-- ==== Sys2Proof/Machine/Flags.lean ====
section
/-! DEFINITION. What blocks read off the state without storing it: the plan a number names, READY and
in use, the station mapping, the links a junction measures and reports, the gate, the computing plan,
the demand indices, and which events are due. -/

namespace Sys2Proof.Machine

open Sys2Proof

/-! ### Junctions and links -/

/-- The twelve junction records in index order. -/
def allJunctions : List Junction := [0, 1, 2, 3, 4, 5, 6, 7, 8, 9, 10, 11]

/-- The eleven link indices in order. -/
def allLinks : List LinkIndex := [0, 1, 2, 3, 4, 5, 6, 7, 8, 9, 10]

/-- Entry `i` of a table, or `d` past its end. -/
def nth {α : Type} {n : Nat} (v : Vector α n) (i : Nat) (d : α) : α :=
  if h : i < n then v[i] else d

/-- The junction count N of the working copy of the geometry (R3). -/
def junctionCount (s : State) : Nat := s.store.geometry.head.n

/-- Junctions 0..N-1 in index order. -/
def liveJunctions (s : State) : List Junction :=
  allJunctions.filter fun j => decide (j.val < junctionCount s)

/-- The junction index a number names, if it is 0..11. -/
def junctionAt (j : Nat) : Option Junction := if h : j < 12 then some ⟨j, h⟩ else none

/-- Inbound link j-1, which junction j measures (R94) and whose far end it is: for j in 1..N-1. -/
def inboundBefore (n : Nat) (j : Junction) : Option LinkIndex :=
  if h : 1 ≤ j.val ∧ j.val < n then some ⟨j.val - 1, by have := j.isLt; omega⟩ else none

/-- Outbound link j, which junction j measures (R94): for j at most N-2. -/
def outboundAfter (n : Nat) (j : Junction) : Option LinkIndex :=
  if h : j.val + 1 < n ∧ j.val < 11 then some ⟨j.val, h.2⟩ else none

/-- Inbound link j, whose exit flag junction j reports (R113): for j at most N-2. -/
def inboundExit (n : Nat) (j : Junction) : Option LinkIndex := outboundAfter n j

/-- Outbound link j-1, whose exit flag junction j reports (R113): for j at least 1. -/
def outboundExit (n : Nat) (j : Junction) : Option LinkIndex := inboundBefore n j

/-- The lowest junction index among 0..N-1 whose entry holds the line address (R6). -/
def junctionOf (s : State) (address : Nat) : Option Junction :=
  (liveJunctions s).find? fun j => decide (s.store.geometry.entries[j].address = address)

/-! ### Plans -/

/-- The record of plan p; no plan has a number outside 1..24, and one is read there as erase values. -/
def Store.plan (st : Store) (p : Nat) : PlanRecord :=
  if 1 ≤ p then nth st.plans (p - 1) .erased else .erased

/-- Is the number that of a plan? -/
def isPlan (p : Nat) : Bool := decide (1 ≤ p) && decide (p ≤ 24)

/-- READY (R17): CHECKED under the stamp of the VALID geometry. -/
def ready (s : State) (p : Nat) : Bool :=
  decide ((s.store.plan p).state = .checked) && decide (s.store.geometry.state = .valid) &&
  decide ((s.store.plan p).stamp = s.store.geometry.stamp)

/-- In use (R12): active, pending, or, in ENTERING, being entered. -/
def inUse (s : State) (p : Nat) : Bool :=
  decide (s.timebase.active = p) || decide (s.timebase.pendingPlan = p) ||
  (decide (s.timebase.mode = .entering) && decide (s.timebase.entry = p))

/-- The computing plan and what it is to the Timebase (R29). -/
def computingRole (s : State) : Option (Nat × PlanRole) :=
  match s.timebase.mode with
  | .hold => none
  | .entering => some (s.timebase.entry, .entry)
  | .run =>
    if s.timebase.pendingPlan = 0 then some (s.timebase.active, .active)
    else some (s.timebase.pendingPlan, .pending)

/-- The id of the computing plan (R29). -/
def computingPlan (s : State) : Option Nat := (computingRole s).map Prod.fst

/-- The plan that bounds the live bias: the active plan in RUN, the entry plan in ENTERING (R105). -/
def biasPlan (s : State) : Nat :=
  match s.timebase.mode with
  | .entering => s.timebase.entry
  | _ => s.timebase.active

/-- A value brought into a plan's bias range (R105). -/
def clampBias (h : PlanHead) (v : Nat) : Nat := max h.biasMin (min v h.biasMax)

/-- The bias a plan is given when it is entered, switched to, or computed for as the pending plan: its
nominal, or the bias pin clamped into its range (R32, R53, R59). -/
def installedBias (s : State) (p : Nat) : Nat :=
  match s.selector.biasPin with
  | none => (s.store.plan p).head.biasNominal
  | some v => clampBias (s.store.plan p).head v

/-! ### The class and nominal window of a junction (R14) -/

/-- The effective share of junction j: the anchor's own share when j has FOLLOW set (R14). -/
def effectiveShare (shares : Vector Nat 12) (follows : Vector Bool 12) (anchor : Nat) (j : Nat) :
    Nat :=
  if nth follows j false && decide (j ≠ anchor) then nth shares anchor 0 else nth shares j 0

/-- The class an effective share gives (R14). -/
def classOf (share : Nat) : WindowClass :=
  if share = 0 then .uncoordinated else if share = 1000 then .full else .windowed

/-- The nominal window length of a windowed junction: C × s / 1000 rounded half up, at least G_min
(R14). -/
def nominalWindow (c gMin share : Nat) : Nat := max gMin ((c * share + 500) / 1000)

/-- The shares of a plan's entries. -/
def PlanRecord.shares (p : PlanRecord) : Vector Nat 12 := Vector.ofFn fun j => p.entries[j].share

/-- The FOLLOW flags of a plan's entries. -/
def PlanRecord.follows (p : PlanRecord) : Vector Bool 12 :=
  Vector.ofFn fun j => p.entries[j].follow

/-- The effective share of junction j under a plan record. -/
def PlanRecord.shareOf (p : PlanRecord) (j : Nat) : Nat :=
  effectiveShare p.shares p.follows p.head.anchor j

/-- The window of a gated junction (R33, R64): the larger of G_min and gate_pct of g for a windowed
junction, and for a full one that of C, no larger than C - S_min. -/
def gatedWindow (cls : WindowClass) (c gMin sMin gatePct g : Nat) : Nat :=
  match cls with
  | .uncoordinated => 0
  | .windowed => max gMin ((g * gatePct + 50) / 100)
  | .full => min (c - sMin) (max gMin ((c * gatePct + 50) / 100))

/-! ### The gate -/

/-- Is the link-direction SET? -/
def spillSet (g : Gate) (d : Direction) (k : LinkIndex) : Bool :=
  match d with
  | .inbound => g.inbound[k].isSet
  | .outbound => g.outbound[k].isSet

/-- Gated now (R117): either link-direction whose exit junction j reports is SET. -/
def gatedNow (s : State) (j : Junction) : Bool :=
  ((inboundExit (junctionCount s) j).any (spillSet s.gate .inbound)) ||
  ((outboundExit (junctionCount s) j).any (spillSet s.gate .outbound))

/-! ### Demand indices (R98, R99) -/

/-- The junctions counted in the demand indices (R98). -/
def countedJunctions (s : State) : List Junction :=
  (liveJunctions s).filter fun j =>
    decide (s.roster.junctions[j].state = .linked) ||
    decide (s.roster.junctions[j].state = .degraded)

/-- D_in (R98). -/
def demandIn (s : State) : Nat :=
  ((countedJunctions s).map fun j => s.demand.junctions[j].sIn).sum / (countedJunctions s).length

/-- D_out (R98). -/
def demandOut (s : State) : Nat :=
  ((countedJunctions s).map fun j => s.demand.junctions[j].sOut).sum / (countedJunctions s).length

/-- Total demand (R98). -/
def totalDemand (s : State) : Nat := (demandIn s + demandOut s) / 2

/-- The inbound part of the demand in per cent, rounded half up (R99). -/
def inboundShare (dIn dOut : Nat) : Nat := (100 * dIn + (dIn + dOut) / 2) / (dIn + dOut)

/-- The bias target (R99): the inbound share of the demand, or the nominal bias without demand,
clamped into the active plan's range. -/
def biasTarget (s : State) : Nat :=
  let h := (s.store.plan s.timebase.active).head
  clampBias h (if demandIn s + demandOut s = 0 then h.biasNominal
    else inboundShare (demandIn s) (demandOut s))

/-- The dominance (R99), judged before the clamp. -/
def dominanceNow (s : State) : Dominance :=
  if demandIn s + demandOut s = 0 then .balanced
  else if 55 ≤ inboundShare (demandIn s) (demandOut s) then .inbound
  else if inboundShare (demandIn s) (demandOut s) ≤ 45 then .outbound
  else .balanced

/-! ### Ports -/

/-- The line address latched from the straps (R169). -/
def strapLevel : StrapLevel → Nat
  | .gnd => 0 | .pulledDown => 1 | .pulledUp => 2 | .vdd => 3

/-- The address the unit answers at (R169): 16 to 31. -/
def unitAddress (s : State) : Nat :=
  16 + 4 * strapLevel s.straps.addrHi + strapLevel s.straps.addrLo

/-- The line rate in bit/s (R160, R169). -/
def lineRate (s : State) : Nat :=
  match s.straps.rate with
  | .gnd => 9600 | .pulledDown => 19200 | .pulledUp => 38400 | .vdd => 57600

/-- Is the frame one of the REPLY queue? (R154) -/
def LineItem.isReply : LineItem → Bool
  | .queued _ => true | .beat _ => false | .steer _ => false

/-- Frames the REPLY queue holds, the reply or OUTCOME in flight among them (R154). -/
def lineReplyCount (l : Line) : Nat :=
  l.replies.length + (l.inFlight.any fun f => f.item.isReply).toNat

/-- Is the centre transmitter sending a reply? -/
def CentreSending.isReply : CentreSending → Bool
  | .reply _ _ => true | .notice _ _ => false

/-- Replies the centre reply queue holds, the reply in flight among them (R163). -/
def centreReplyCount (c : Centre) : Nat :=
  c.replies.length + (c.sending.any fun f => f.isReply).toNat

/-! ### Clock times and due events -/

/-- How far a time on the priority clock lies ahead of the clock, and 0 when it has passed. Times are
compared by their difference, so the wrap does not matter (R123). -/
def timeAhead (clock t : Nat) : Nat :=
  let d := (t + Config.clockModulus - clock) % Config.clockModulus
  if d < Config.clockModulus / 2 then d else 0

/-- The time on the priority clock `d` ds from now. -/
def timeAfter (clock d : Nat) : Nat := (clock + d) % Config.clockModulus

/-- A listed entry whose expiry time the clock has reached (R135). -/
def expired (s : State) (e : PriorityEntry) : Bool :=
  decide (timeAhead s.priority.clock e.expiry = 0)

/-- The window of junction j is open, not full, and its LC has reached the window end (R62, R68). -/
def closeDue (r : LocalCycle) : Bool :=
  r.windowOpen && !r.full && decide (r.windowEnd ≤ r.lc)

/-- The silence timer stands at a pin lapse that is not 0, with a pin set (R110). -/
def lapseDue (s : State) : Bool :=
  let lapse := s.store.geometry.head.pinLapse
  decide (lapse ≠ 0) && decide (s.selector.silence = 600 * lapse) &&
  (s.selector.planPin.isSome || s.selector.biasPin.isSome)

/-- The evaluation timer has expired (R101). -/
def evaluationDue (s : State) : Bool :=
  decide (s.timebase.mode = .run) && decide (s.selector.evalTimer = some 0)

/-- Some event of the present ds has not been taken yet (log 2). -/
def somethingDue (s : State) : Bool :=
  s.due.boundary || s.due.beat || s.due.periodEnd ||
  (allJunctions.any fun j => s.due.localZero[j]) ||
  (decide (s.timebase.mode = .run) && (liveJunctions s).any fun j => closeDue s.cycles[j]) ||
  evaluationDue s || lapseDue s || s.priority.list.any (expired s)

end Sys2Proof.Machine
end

**TASK PROMPT:**
In the entries above, the lines between the one holding "else .balanced" and the one holding "def lineReplyCount (l", inclusive, are to be printed exactly as written, and those alone.

**WRITTEN ANSWER:**
  else .balanced

/-! ### Ports -/

/-- The line address latched from the straps (R169). -/
def strapLevel : StrapLevel → Nat
  | .gnd => 0 | .pulledDown => 1 | .pulledUp => 2 | .vdd => 3

/-- The address the unit answers at (R169): 16 to 31. -/
def unitAddress (s : State) : Nat :=
  16 + 4 * strapLevel s.straps.addrHi + strapLevel s.straps.addrLo

/-- The line rate in bit/s (R160, R169). -/
def lineRate (s : State) : Nat :=
  match s.straps.rate with
  | .gnd => 9600 | .pulledDown => 19200 | .pulledUp => 38400 | .vdd => 57600

/-- Is the frame one of the REPLY queue? (R154) -/
def LineItem.isReply : LineItem → Bool
  | .queued _ => true | .beat _ => false | .steer _ => false

/-- Frames the REPLY queue holds, the reply or OUTCOME in flight among them (R154). -/
def lineReplyCount (l : Line) : Nat :=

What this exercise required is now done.